He preferred not to speak, assuming a stubborn look. Did this mean that his mother was exaggerating, that she was talking nonsense?

“Do you know how the person or persons got into the house?”

“Through the door, I suppose. I never leave the windows open. The wall is too high for anyone to get in through the yard and they’d have to come through the yards of the neighbouring houses.”

“Did you see any marks on the lock?”

“Not a scratch. I even examined it with my late husband’s magnifying glass.”

“And nobody has the key to your house?”

“Nobody. There’s my daughter, of course” (here the young man gave a slight start) “but she lives at Orléans with her husband and her two children.”

“Are you on good terms with her?”

“I’ve always told her she shouldn’t have married such a useless fellow. Apart from that, since we never see one another…”

“Are you often out? You told me you were a widow. I imagine the pension you get from the Army is inadequate?”

She assumed an air of modest dignity.

“I work for my living. To begin with, I mean after my husband’s death, I took in lodgers — two of them. But men are such dirty creatures. If you’d seen the state in which they left their rooms!”

At the time, Maigret had not been consciously listening, yet now he could recall not only her words but her intonations.

“For the past year I have been companion to Madame Lallemant, a very respectable lady, the mother of a doctor. She lives alone, near to Charenton lock, just across the way, and every afternoon I… She’s more like a friend, if you see what I mean.”

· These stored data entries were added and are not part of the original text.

/-- A hold's state; the expiry day is present when READY (R149). -/
inductive HoldState where
  | waiting
  | ready (expiry : Nat)
deriving DecidableEq, Repr

/-- A hold record (R149), keyed by its number. -/
structure Hold where
  item : Nat
  borrower : Nat
  placed : Nat
  state : HoldState
deriving DecidableEq, Repr

/-- A row of the policy table (R131). -/
structure PolicyRow where
  generalDays : Nat
  shortDays : Nat
  maxLoans : Nat
  maxRenewals : Nat
  maxHolds : Nat
  capDay : Nat
  pickupDays : Nat
deriving DecidableEq, Repr

/-! ### Settings -/

/-- Dispatch and travel settings (R79). -/
structure DispatchSettings where
  ageStep : Nat
  wt : Nat
  ah : Nat
  av : Nat
  bh : Nat
  bv : Nat
  wake : Nat
  handling : Nat
  margin : Nat
deriving DecidableEq, Repr

/-- Station settings (R125). The residence limit of S4 is its fill residence. -/
structure StationSettings where
  residence : Vector Nat 6
  fillThreshold : Nat
  lampOn : Nat
  lampOff : Nat
deriving DecidableEq, Repr

/-- Recall settings (R157). -/
structure RecallSettings where
  grace : Nat
  minLoan : Nat
deriving DecidableEq, Repr

/-- Interlock settings (R188). -/
structure InterlockSettings where
  filter : Nat
  park : Nat
  shutter : Nat
  supervision : Nat
deriving DecidableEq, Repr

/-- The persistent settings of record memory. -/
structure Settings where
  dispatch : DispatchSettings
  restIdle : Nat
  station : StationSettings
  recalls : RecallSettings
  interlock : InterlockSettings
deriving DecidableEq, Repr

/-- The Record Store Controller: the persistent records. -/
structure Rsc where
  formatOk : Bool
  slots : Tab Slot
  bins : Tab Bin
  items : Tab Item
  borrowers : Tab Borrower
  loans : Tab Loan
  holds : Tab Hold
  tray : List Nat
  policy : Vector PolicyRow 4
  calBase : Nat
  closedDays : List Nat
  today : Nat
  inService : Vector Bool 4
  settings : Settings
deriving DecidableEq, Repr

/-! ### Claims (chapter 3) -/

/-- Who holds a claim (R45). -/
inductive Claimant where
  | single
  | batch (b e : Nat)
  | fill
  | page (hold : Nat)
deriving DecidableEq, Repr

/-- An entry of the claim table (R45). -/
structure Claim where
  bin : Nat
  claimant : Claimant
  dest : StationNo
  priority : Nat
  placed : Tick
deriving DecidableEq, Repr

/-- The Claim Unit: the claim table in order of placement, and the jobs recorded against FIRE-owned
bins (R53). The owner fields stand in the bin records (R41). -/
structure Clu where
  claims : List Claim
  fireJobs : Tab Nat
deriving DecidableEq, Repr

/-! ### Jobs and queues (chapter 4) -/

/-- Job kinds (R56, R57). -/
inductive JobKind where
  | fetch | putaway | shift | verify | putback
deriving DecidableEq, Repr

/-- A job's source (R56, R57). `transfer` is that of a direct-transfer FETCH, which comes from a
station position; R56 lists no source for it (log 9 DESIGN CHOICE). -/
inductive JobSource where
  | slot (x : SlotAddr)
  | port
  | forks
  | transfer
deriving DecidableEq, Repr

/-- A job's destination (R56, R57); `undecided` while a PUTBACK's bin holds no reservation (R68, R180). -/
inductive JobDest where
  | station (st : StationNo)
  | slot (x : SlotAddr)
  | undecided
deriving DecidableEq, Repr

/-- A job's origin (R56). -/
inductive Origin where
  | single
  | batch (b e : Nat)
  | fill
  | page (hold : Nat)
  | audit
  | fireRecovery
  | return
deriving DecidableEq, Repr

/-- A job record in use (R56), keyed by its number; a direct-transfer FETCH has no aisle. -/
structure Job where
  kind : JobKind
  aisle : Option Aisle
  bin : Nat
  source : JobSource
  dest : JobDest
  priority : Nat
  enqueued : Tick
  origin : Origin
  active : Bool
deriving DecidableEq, Repr

/-- Aisle queue states (R63). -/
inductive QueueState where
  | running | stopping | stopped
deriving DecidableEq, Repr

/-- Why a queue is not RUNNING (R63). -/
inductive StopReason where
  | host | overfill | latch
deriving DecidableEq, Repr

/-- One aisle queue (R62, R63), its waiting PUTBACK (R60) and its deferred putaways with the tick of
each bin's arrival (R60). -/
structure Queue where
  jobs : List Nat
  state : QueueState
  reason : Option StopReason
  putback : Option Nat
  deferred : List (Nat × Tick)
deriving DecidableEq, Repr

/-- The context of a running AUDIT_AISLE (R77, R78). `betweenPasses` says that the next pass waits for
the next ending of a job of the aisle. -/
structure Audit where
  aisle : Aisle
  cursor : Nat
  pass : Nat
  created : Nat
  passed : Nat
  lastPassed : Nat
  betweenPasses : Bool
deriving DecidableEq, Repr

/-- The Dispatch Unit. -/
structure Dsp where
  jobs : Tab Job
  lastJob : Nat
  queues : Vector Queue 4
  audit : Option Audit
deriving DecidableEq, Repr

/-! ### Cranes (chapter 5) -/

/-- Crane states, in the order R81 lists them. -/
inductive CraneState where
  | down | idle | busy | aborting | parking | parked | resting | waking | halted
deriving DecidableEq, Repr

/-- Crane faults (R81). -/
inductive CraneFault where
  | none | noAccept | noReady | timeout | driveRestart
  | drive (kind : Byte)
deriving DecidableEq, Repr

/-- The orders sent on an aisle link with what each carries (R83). A slot is none only where the job
that the order serves names none. -/
inductive LinkOrder where
  | retrieve (bin : Nat) (source : Option SlotAddr) (loaded : Bool) (tag : Byte)
  | store (bin : Nat) (dest : Option SlotAddr) (loaded : Bool) (tag : Byte)
  | shift (bin : Nat) (source dest : Option SlotAddr) (tag : Byte)
  | verify (slot : Option SlotAddr) (tag : Byte)
  | abort (tag : Byte)
  | park
  | rest
  | wake
  | clear
deriving DecidableEq, Repr

/-- The kinds of order that carry a job (R83). -/
inductive OrderKind where
  | retrieve | store | shift | verify
deriving DecidableEq, Repr

/-- An outstanding order (R81, R87); `job` is none when orphaned (R92). `slot` is the slot a RETRIEVE,
SHIFT or VERIFY carries as its source. `picked` and `accepted` record the messages taken (R84). -/
structure Order where
  kind : OrderKind
  tag : Byte
  job : Option Nat
  slot : Option SlotAddr
  deadline : Tick
  loaded : Bool
  picked : Bool
  accepted : Bool
deriving DecidableEq, Repr
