/-- A place: station and position in the two low bytes (section 11.8). -/
def placeArg (st : StationNo) (p : Pos) : Nat := st.val * 256 + p.val

/-- A place whose position is none (R113). -/
def placeNoPos (st : StationNo) : Nat := st.val * 256 + 255

/-- A crane position: level and column in the two low bytes (section 11.8). -/
def posArg (p : CranePos) : Nat := p.level.val * 256 + p.column.val

/-- Two values in the high and low halves (section 11.8). -/
def pairArg (x y : Nat) : Nat := x * 65536 + y

/-- A slot packed as a slot address (sections 11.1 and 11.8). -/
def slotArg (x : SlotAddr) : Nat :=
  ((x.aisle.val * 256 + (match x.side with | .left => 0 | .right => 1)) * 256 + x.level.val) * 256
    + x.column.val

/-- A bin number or none. -/
def binArg : Option Nat → Nat
  | some b => b
  | none => noneArg

/-! ### Answers -/

/-- What a request is answered with, but for its tag. -/
structure Reply where
  code : ResultCode
  clamped : Bool
  fields : List Field
deriving DecidableEq, Repr

/-- An answer with a result code and no fields. -/
def refuse (c : ResultCode) : Reply := { code := c, clamped := false, fields := [] }
/-- DONE with fields. -/
def doneWith (fs : List Field) : Reply := { code := .done, clamped := false, fields := fs }
/-- DONE, with the CLAMPED indication when a value was clamped. -/
def doneClamped (c : Bool) : Reply := { code := .done, clamped := c, fields := [] }

/-- Puts a response in the slot (R193). -/
def State.respond (s : State) (tag : Byte) (r : Reply) : State :=
  { s with svp.resp := some { tag := tag, code := r.code, clamped := r.clamped, fields := r.fields } }

/-- In which mount states a request is served (R194, R195, R196, R197, R200). -/
inductive Service where
  | mounted
  | exceptMounting
  | always
deriving DecidableEq, Repr

/-- The refusal a mount state gives before every other refusal of a request (R196, R200). -/
def Service.refusal : Service → MountState → Option ResultCode
  | .always, _ => none
  | _, .mounting => some .mounting
  | .mounted, .recordFault => some .recordFault
  | .exceptMounting, .recordFault => none
  | _, .mounted => none

/-- Serves one request frame (R192, R193, R196, R200). A frame that meets a full slot is discarded; tag
0 fails the framing; then the mount state is tested; then the length of the field list (log 13 DEDUCED);
then the request itself is served whole, and its answer fills the slot. -/
def serveAs (k : Service) (h : Hdr) (s : State) (body : State → State × Reply) : Out :=
  if s.svp.resp.isSome then .next s
  else if h.tag = 0 then .next (s.respond 0 (refuse .badFrame))
  else
    match k.refusal s.svp.mountState with
    | some c => .next (s.respond h.tag (refuse c))
    | none =>
      if h.lengthOk then .next ((body s).1.respond h.tag (body s).2)
      else .next (s.respond h.tag (refuse .badArgument))

/-- Serves a request that mount and a record fault refuse. -/
def serve (h : Hdr) (s : State) (body : State → State × Reply) : Out := serveAs .mounted h s body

Actually Maigret had not taken the matter very seriously. The woman might have been a crackpot; he was not interested. She was typical of those visitors on whom one is forced to waste half an hour. As it happened, the Director had come into the office, or rather had peeped in as he often did. He had cast one glance at the visitors, and he too had realized from the look of them that nothing of importance was involved.

“Can you spare a moment, Maigret?”

They had stood together for a short while in the next room, discussing a warrant for arrest which had just been telegraphed from Dijon.

“Torrence will see to it,” Maigret had said.

He had not been smoking his best pipe, but a different one. He must, presumably, have laid down his best pipe on the desk a little earlier, when Judge Coméliau had rung him up. But at that point he had not been thinking about it.

He had gone back into the room and stood by the window, his hands behind his back.

“In short, Madame, you’ve had nothing stolen?”

“I suppose not.”

“I mean you’re not lodging a complaint of burglary?”

“I cannot do so, since…”

“You simply have the impression that in your absence somebody, during the last few months and particularly during the last few days, has taken to entering your house?”

“And even once during the night.”

“Did you see anyone?”

“I heard someone.”

“What did you hear?”

“A cup fell down in the kitchen and broke. I went downstairs immediately.”

“Were you armed?”

“No. I am never frightened.”

“And there was nobody there?”

“Nobody was there any longer. The broken pieces of the cup were lying on the floor.”

“And you have no cat?”

“No. No cat and no dog. Animals make too much mess.”

“Couldn’t a cat have got into the house?”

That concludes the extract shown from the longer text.